Sharing Memoirs of His Nondescript Kongu Hamlet

C.Subramaniam, Former Vice - Chancellor, Tamil University, Thanjavur 




In his poem Elegy Written in a Country Churchyard, famed English poet Thomas Gray mourns the death of the common people as he comes across a country churchyard in an evening. Finding no difference between the great and common, Gray even assumes that there might be someone like John Milton, Oliver Cromwell and John Hampden among the dead villagers, whose talents had never been discovered, for they were simply folks of the countryside. From a similar angle as Gray viewed the rustic people, a poet from the Kongu region shares his memoirs on the people of his village people in his book Mamaraththupatti. And the poet is none other C.Subramaniam, former registrar of Bharathiyar University and retired Vice-chancellor of Tamil University, Thanjavur.

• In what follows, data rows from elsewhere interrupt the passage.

-- ==== Sys2Proof/Tests/Slice0.lean ====
section
/-! SUPPORT. Tests: ill-formed instructions that the checks refuse, words of the spec that decode, small operations on one small
state, and for every statement with hypotheses a state and operands that meet them. Expected values come from the rules cited. -/

namespace Sys2Proof.Machine

set_option Elab.async false

/-! A small machine: partition 1 on basin 0, whose timetable has one task on core 0 with the capabilities of 17 R329, a window
capability on transmit entry 0 (peer 2) in c8 and one on entry 1 (peer 5) in c9, tile 1 lent, a stream buffer of 4 KiB and one
butty frame; core 0 has a butty bundle in flight. -/

def demoTask : Task := Task.mk 0 0 none [1] 0 0 [Reach.mk 0 100 0]

def demoGroup (n : Nat) : Group := Group.mk n 1 0 0 0 0 1 0 [] 0

def demoTt : Timetable :=
  { cmd := Cmd.mk 0 1 7 0 0 64 9, cls := 0, pace := 1, armed := true, t0 := 0, tasks := [demoTask]
    groups := [demoGroup 0, demoGroup 1], featureMask := 0, windows := 3, hold := none, held := 0, timedOut := false
    dry := [], stop := none, stopped := false, timeouts := 0, poisoned := false, incs := [], pre := 0, heldArr := [] }

def demoPart : Partition :=
  { Partition.init [0] with
    csr := { PartCsr.init with fwinCount := 4, fshare := [(0, 100)], ctxbase := 1 }
    tdi := .run, cellarKeys := Keys.first [], tt := some demoTt
    host := Meter.mk 0 1000 0 2000, layby := Meter.mk 0 1000 0 1000
    bindings := [Binding.mk 3 2 1 0 100 100 0 (Keys.first []) (Keys.first [])] }

def demoCaps : Store Cap :=
  taskCaps demoPart 0 ++ [(8, Cap.make 5 (pRead + pWrite + pDerive) 0 480 0), (9, Cap.make 5 (pRead + pWrite + pDerive) 0 480 1)]

def demoLatch : Latch :=
  { Latch.empty with live := true }

def demoCore (inp : Store Word) : Core :=
  { Core.init with
    regs := { Regs.init with c := demoCaps, inp := inp, f := [(0, 0x2A)] }
    press := { Press.init with lent := 2 }
    sbuf := SBuf.mk 0 4096 0 1024
    motor := { Stream.init with st := .run }
    butty := { Stream.init with st := .run, frames := [CFrame.mk 5 0 []] }
    latch := demoLatch }

/-- Bytes of a window-table entry: direction, kind, options, peer, core, length (13 R253). -/
def demoWindow (dir peer : Nat) : List Byte :=
  toBytes 4 dir ++ toBytes 4 peer ++ toBytes 8 0 ++ toBytes 4 0 ++ toBytes 4 4096 ++ toBytes 4 3

def demoWith (inp : Store Word) : State :=
  { State.reset.setCore 0 (demoCore inp) with
    parts := [(1, some demoPart)]
    windows := writeBytes (writeBytes (writeBytes [] 0 (demoWindow 1 2)) 64 (demoWindow 1 5)) 128 (demoWindow 2 255)
    ports := [(0, Port.mk 4 0 0 0 none false)] }

def demo : State := demoWith []

/-- A head without a guard whose source is a 24-bit immediate. -/
def hd (v : Nat) : Head := Head.mk false 0 (.imm24 (BitVec.ofNat 24 v))

/-- An extension word with d, a and b, a type code and all lanes. -/
def ext (d a b ty : Nat) : Ext := Ext.mk (BitVec.ofNat 5 d) false (BitVec.ofNat 4 a) false (BitVec.ofNat 4 b) (BitVec.ofNat 4 ty) 0 0

/-- A slot passes its checks, as a Bool. -/
def passes (s : State) (h : Head) (dst : Nat) (e : Option Ext) : Bool :=
  s.decodeCheck s.cur s.motorNow h dst e == .ok && s.guard s.cur h

/-- A slot is accepted, as a Bool. -/
def accepts (s : State) (h : Head) (dst : Nat) (e : Option Ext) : Bool :=
  passes s h dst e && trigCheck s s.cur s.motorNow dst e (s.operand h) == .ok

theorem Passes.of_bool {s : State} {h : Head} {dst : Nat} {e : Option Ext} (p : passes s h dst e = true) : Passes s h dst e := by
  simpa [passes, Passes] using p

theorem Accepts.of_bool {s : State} {h : Head} {dst : Nat} {e : Option Ext} (p : accepts s h dst e = true) : Accepts s h dst e := by
  simpa [accepts, passes, Accepts, Passes, and_assoc] using p

/-! Ill-formed instructions: one for each check of Sys2Proof/WellFormed.lean. -/

/-- A d code of 16 or more, and types 11-14 outside a conversion or 15 inside one, are refused (02 R45, R46). -/
theorem test_ill_formed_ext :
    WellFormed (.vaAdd (hd 0) (ext 16 0 0 0)) = false ∧ WellFormed (.vaAdd (hd 0) (ext 15 0 0 10)) = true ∧
    WellFormed (.vaAdd (hd 0) (ext 1 0 0 11)) = false ∧ WellFormed (.vmCvt (hd 0) (ext 1 0 0 14)) = true ∧
    WellFormed (.vmCvt (hd 0) (ext 1 0 0 15)) = false ∧ WellFormed (.vmCvt (hd 0) (ext 16 0 0 0)) = false := by decide

/-- The words of the canonical no-op are no move (02 R40). -/
theorem test_ill_formed_move :
    WellFormed (.move (Head.mk true 0 (.x 0)) (.x 0)) = false ∧ WellFormed (.move (Head.mk false 0 (.x 0)) (.x 0)) = true := by decide

/-- Cores end at 271, partitions run from 1 to 4, ports to 31, groups to 255, racks to 63, sends to 31, queues to 15, context
slots to 3, basins to 3, stacks to 7, register numbers to 4095. -/
theorem test_ill_formed_numbers :
    WellFormed (.bundleIssue 272 true) = false ∧ WellFormed (.bundleIssue 271 true) = true ∧
    WellFormed (.selectTimetable 0) = false ∧ WellFormed (.selectTimetable 4) = true ∧ WellFormed (.selectTimetable 5) = false ∧
    WellFormed (.lockOpen 1 256) = false ∧ WellFormed (.lockOpen 1 255) = true ∧
    WellFormed (.portFallback 32 0) = false ∧ WellFormed (.portFallback 31 0) = true ∧
    WellFormed (.slotBeacon 0 (some 256)) = false ∧ WellFormed (.slotBeacon 0 none) = true ∧
    WellFormed (.rackComplete 0 64) = false ∧ WellFormed (.rackComplete 0 63) = true ∧
    WellFormed (.receipt 0 32 0) = false ∧ WellFormed (.receipt 0 31 0) = true ∧
    WellFormed (.queueErrClear 1 16) = false ∧ WellFormed (.queueErrClear 1 15) = true ∧
    WellFormed (.restore 1 4) = false ∧ WellFormed (.restore 1 3) = true ∧
    WellFormed (.thermalTrip 4) = false ∧ WellFormed (.thermalTrip 3) = true ∧
    WellFormed (.partitionCreate [4]) = false ∧ WellFormed (.partitionCreate [3]) = true ∧
    WellFormed (.powerLimitAssert [32]) = false ∧ WellFormed (.powerLimitAssert [31]) = true ∧
    WellFormed (.cellarChannelDegrade 8 true) = false ∧ WellFormed (.cellarChannelDegrade 7 true) = true ∧
    WellFormed (.fshareWrite 0 32 .w 0) = false ∧ WellFormed (.fshareWrite 0 31 .w 0) = true ∧
    WellFormed (.registerWrite 0 4096 .w 0) = false ∧ WellFormed (.registerWrite 0 4095 .w 0) = true := by decide
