-- ==== Sys2Proof/Config.lean ====
section
/-!
DEFINITION. What the manual leaves open: the free values. Each is a constant without a body, applied to the model's
counter of free values (`State.freeIdx`), so that nothing can be proved about the value it takes.
-/

namespace Sys2Proof.Config

/-- A free 18-bit word: the data bits of a word that the manual says is not defined (log entry 30). -/
opaque freeWord : Nat → Word

/-- A free bit. -/
opaque freeBit : Nat → Bool

/-- A free number. -/
opaque freeNat : Nat → Nat

/-- The phase of an indicator's blink, in ticks, by port: the manual gives its rate only (R328, log entry 136). -/
opaque blinkPhase : Nat → Nat

end Sys2Proof.Config
end

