-- ==== Sys2Proof/Machine/State.lean ====
section
/-!
DEFINITION. The state of the device as plain data, the reasons a step can stop, and the state after reset.
A field's default value is its value in `State.reset`. Times named `…At` are in ticks of `State.now`
(2.5 ns each); times named `…St` are in sub-ticks (1/64 tick).
-/

namespace Sys2Proof.Machine

/-- Why the machine stops with a fault. No meaning raises one: every error of the spec is an answer, a logged
cause, an event or a state of a unit. -/
inductive Fault where
  /-- Raised by nobody (kept for the host's interface). Safe: it can only stop. -/
  | none
deriving DecidableEq, Repr

/-- Why a command has no meaning. -/
inductive Refusal where
  /-- The command's arm has no meaning yet: no arm is left so. Safe: the machine stops. -/
  | notModelled (mnemonic : String)
deriving DecidableEq, Repr

/-- An island's power state (R55), in the order of PLN_ISL_STATE.STATE. -/
inductive Power where
  | on | doze | off | gated
deriving DecidableEq, Repr

/-- A running step of the operating-point sequencer (R82). -/
structure SeqStep where
  target  : Nat
  raising : Bool
  settled : Bool := false
  startAt : Nat
deriving DecidableEq, Repr

/-- One island (R55 to R68, R80 to R84). -/
structure IslSt where
  power   : Power := .gated
  op      : Nat := 1
  seq     : Option SeqStep := none
  /-- when the last sequencer step ended: the channels run at least 10 µs before the next (R82). -/
  seqEndAt : Option Nat := none
  /-- a wake waits for its turn (R59) or is running. -/
  waking  : Bool := false
  /-- the Plinth has powered it up; it is being initialised. -/
  powered : Bool := false
  /-- FORCE: 0 FREE, 1 KEEP_ON, 2 OFF_NOW. -/
  force   : Nat := 0
  lost    : Bool := false
  /-- the state it is draining towards (R63). -/
  drain   : Option Power := none
  /-- a wake cause arrived while it drained or slept (R68). -/
  cause   : Bool := false
  /-- it has been ON since POR, RESET_N, monitor z or purge (R58, R133). -/
  broughtUp : Bool := false
  /-- between its gating and its return to ON in a whole commit (R133). -/
  inCommit : Bool := false
  /-- its OFF is part of a re-cast (R121), an island reset (R146) or a quad self-reset (R322). -/
  recast  : Bool := false
  /-- since when its idle condition has held without a break (R57), looked at on every tick. -/
  idleAt  : Option Nat := none
deriving DecidableEq, Repr

/-- A packet waiting in the wake buffer (R64): a register or doorbell write, an internal event packet, a window write. -/
inductive Parked where
  /-- with the time at which it reached the Plinth (R46). -/
  | write (a : RegAccess) (arrivedAt : Nat)
  | event (src : Nat)
  /-- a write burst for the satellite bus: window, word address, words. -/
  | burst (win : Nat) (addr : BitVec 22) (words : List SatWord)
deriving DecidableEq, Repr

/-- A non-posted request waiting for its island's wake, with the time at which it reached the Plinth (R67). -/
structure Waiter where
  isl : Island
  write : Bool
  acc : RegAccess
  sinceAt : Nat
deriving DecidableEq, Repr

/-- A register access that waits for its grant on the Plinth register bus (R33, R252). -/
structure BusRequest where
  write : Bool
  acc : RegAccess
  /-- when it reached the Plinth (R46, R67). -/
  arrivedAt : Nat
deriving DecidableEq, Repr

/-- One mailbox (R40 to R43): the capture in progress, the shared words, the apply in progress. -/
structure Mb where
  capturing : Option (List Word) := none
  applying  : Option (Nat × List Word) := none
  width : Nat := 0
  valid : Bool := false
  done  : Bool := false
  w0 : Word := 0
  w1 : Word := 0
  w2 : Word := 0
deriving DecidableEq, Repr

/-- An open value-and-complement pair (R46). -/
structure PairOpen where
  value : Word
  req   : Requester
  openAt : Nat
deriving DecidableEq, Repr

/-- An estimate as the quads hold it (R289, R295): p in 1/64 unit, s in 1/64 unit per sub-tick, a in 1/64 unit per
sub-tick², at a time in sub-ticks; the position not to be reached (R290); U and the time it grows from (R294). -/
structure Est where
  p : Rat := 0
  s : Rat := 0
  a : Rat := 0
  atSt : Nat := 0
  limit : Option Rat := none
  /-- the direction of motion. -/
  up : Bool := true
  u0 : Nat := 0
  corrSt : Nat := 0
  still : Bool := false
  /-- the moment at which STILL set (R318). -/
  stillSt : Nat := 0
  noSrc : Bool := true
deriving DecidableEq, Repr

/-- An entry on its way through a handshake channel (R52). -/
inductive HsEntry where
  /-- a 12-word record for a queue, with its channel slot and port. -/
  | record (queue : Nat) (typ : Nat) (words : List Word) (slot port : Nat)
  /-- an estimate of a virtual encoder (R295). -/
  | estimate (ve : Nat) (e : Est)
  /-- any other traffic: its words. -/
  | words (ws : List Word)
deriving DecidableEq, Repr

/-- A handshake channel (R52, R53): entries written and not yet readable, entries readable, entries the sender holds back. -/
structure HsChan where
  inFlight : List HsEntry := []
  readable : List HsEntry := []
  waiting  : List HsEntry := []
deriving DecidableEq, Repr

The hamlet 'Mamaraththupatti' in the present day Tirupur district is my native. In my book of poems on the same title, I have remembered a few, great people, who have left an indelible mark on me” says C.S, as C.Subramaniam is popularly called in Coimbatore.

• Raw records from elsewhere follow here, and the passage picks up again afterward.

-- ==== Sys2Proof/Machine/RegMap.lean ====
section
/-!
DEFINITION. The register map, row for row from the register tables of the chapters (R51, R84, R85, R126, R148, R173,
R205, R206, R240 to R243, R272, R273, R300, R332, R333, R371, R401, R428, R447): the name of each register as its
BAR0 byte offset, and one row a register with its elements, its reset value and the bits of each access code (R27).
-/

namespace Sys2Proof.Machine

/-- One row of a register table: byte offset in its block, elements (stride 4), reset value, and for each access code of
R27 the bits that have it; `only` is the mask of the elements that exist where not all do (0: all). -/
structure RegRow where
  base : Nat
  n    : Nat
  reset : Nat
  rw   : Nat := 0
  rwl  : Nat := 0
  ro   : Nat := 0
  w1c  : Nat := 0
  rc   : Nat := 0
  wo   : Nat := 0
  rwp  : Nat := 0
  mb   : Nat := 0
  only : Nat := 0
deriving DecidableEq, Repr

namespace Reg
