def State.chn (s : State) (k : Nat) : Chan := Tab.get {} s.que.chans k
def State.setChn (s : State) (k : Nat) (v : Chan) : State :=
  { s with que := { s.que with chans := Tab.set {} s.que.chans k v } }
def State.queue (s : State) (q : Nat) : Queue := Tab.get {} s.que.queues q
def State.setQueue (s : State) (q : Nat) (v : Queue) : State :=
  { s with que := { s.que with queues := Tab.set {} s.que.queues q v } }
def State.modQueue (s : State) (q : Nat) (f : Queue → Queue) : State := s.setQueue q (f (s.queue q))
def State.lock (s : State) (n : Nat) : HwLock := Tab.get {} s.que.locks n
def State.setLock (s : State) (n : Nat) (v : HwLock) : State :=
  { s with que := { s.que with locks := Tab.set {} s.que.locks n v } }
def State.vec (s : State) (v : Nat) : VecSt := Tab.get {} s.que.vecs v
def State.setVec (s : State) (v : Nat) (x : VecSt) : State :=
  { s with que := { s.que with vecs := Tab.set {} s.que.vecs v x } }
def State.port (s : State) (p : Nat) : Port := Tab.get {} s.trg.ports p
def State.setPort (s : State) (p : Nat) (v : Port) : State :=
  { s with trg := { s.trg with ports := Tab.set {} s.trg.ports p v } }
def State.modPort (s : State) (p : Nat) (f : Port → Port) : State := s.setPort p (f (s.port p))
def State.quad (s : State) (q : Nat) : Quad := Tab.get {} s.trg.quads q
def State.setQuad (s : State) (q : Nat) (v : Quad) : State :=
  { s with trg := { s.trg with quads := Tab.set {} s.trg.quads q v } }
def State.est (s : State) (q v : Nat) : Est := Tab.get {} s.trg.ests (32 * q + v)
def State.setEst (s : State) (q v : Nat) (e : Est) : State :=
  { s with trg := { s.trg with ests := Tab.set {} s.trg.ests (32 * q + v) e } }
def State.window (s : State) (w : Nat) : Option Window := Tab.get none s.trg.windows w
def State.setWindow (s : State) (w : Nat) (x : Option Window) : State :=
  { s with trg := { s.trg with windows := Tab.set none s.trg.windows w x } }
def State.enc (s : State) (e : Nat) : Enc := Tab.get {} s.mot.encs e
def State.setEnc (s : State) (e : Nat) (v : Enc) : State :=
  { s with mot := { s.mot with encs := Tab.set {} s.mot.encs e v } }
def State.lev (s : State) (n : Nat) : Lev := Tab.get {} s.mot.levs n
def State.setLev (s : State) (n : Nat) (v : Lev) : State :=
  { s with mot := { s.mot with levs := Tab.set {} s.mot.levs n v } }
def State.se (s : State) (n : Nat) : Se := Tab.get {} s.mot.ses n
def State.setSe (s : State) (n : Nat) (v : Se) : State :=
  { s with mot := { s.mot with ses := Tab.set {} s.mot.ses n v } }
def State.ve (s : State) (v : Nat) : Ve := Tab.get {} s.mot.ves v
def State.setVe (s : State) (v : Nat) (x : Ve) : State :=
  { s with mot := { s.mot with ves := Tab.set {} s.mot.ves v x } }
def State.can (s : State) (c : Nat) : Can := Tab.get {} s.fb.cans c
def State.setCan (s : State) (c : Nat) (x : Can) : State :=
  { s with fb := { s.fb with cans := Tab.set {} s.fb.cans c x } }
def State.mb (s : State) (m : MailboxId) : Mb := Tab.get {} s.mbs m.idx
def State.setMb (s : State) (m : MailboxId) (x : Mb) : State := { s with mbs := Tab.set {} s.mbs m.idx x }
def State.pair (s : State) (p : Nat) : Option PairOpen := Tab.get none s.pairs p
def State.setPair (s : State) (p : Nat) (x : Option PairOpen) : State := { s with pairs := Tab.set none s.pairs p x }
def State.hs (s : State) (c : ChannelId) : HsChan := Tab.get {} s.chans c.idx
def State.setHs (s : State) (c : ChannelId) (x : HsChan) : State := { s with chans := Tab.set {} s.chans c.idx x }
def State.arb (s : State) (n : Nat) : Arb := Tab.get {} s.nrg.arbs n
def State.setArb (s : State) (n : Nat) (x : Arb) : State := { s with nrg := { s.nrg with arbs := Tab.set {} s.nrg.arbs n x } }
def State.node (s : State) (n : Nat) : NodeInfo := Tab.get {} s.ring.nodes n
def State.setNode (s : State) (n : Nat) (x : NodeInfo) : State :=
  { s with ring := { s.ring with nodes := Tab.set {} s.ring.nodes n x } }
def State.splitOf (s : State) (m : Nat) : Option Split := Tab.get none s.sat.splits m
def State.setSplit (s : State) (m : Nat) (x : Option Split) : State :=
  { s with sat := { s.sat with splits := Tab.set none s.sat.splits m x } }

/-- An update over every number of a list. -/
def State.forAll (s : State) (ks : List Nat) (f : State → Nat → State) : State := ks.foldl f s

/-! ### Time -/

/-- Ticks in a microsecond and a millisecond (R11). -/
abbrev usTicks (us : Nat) : Nat := 400 * us
abbrev msTicks (ms : Nat) : Nat := 400000 * ms

/-- The model's clock in sub-ticks. -/
def State.nowSt (s : State) : Nat := s.now * 64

While introducing the arid village C.S says:

Despite its name being ' Mamarathupatti' ( A village of mango trees), the village hardly has any trees. And I wonder how it was named so”

But, Sirpi Balasubramaniam, a two-time Sahitya Akademi award winning poet of Coimbatore, who has penned the foreword to the book, assumes the answers for C.S's question.

It is surprising that the village ' Mamarathupatti' has few trees. Still, it could have got the name after a rare event, in which a mango tree must have grown somewhere there! ”

Though the book is about a nondescript hamlet in the Kongu region, Sirpi commends C.S for making it distinctive by introducing its sons of the soil in the background of their anecdotes in his book of poems.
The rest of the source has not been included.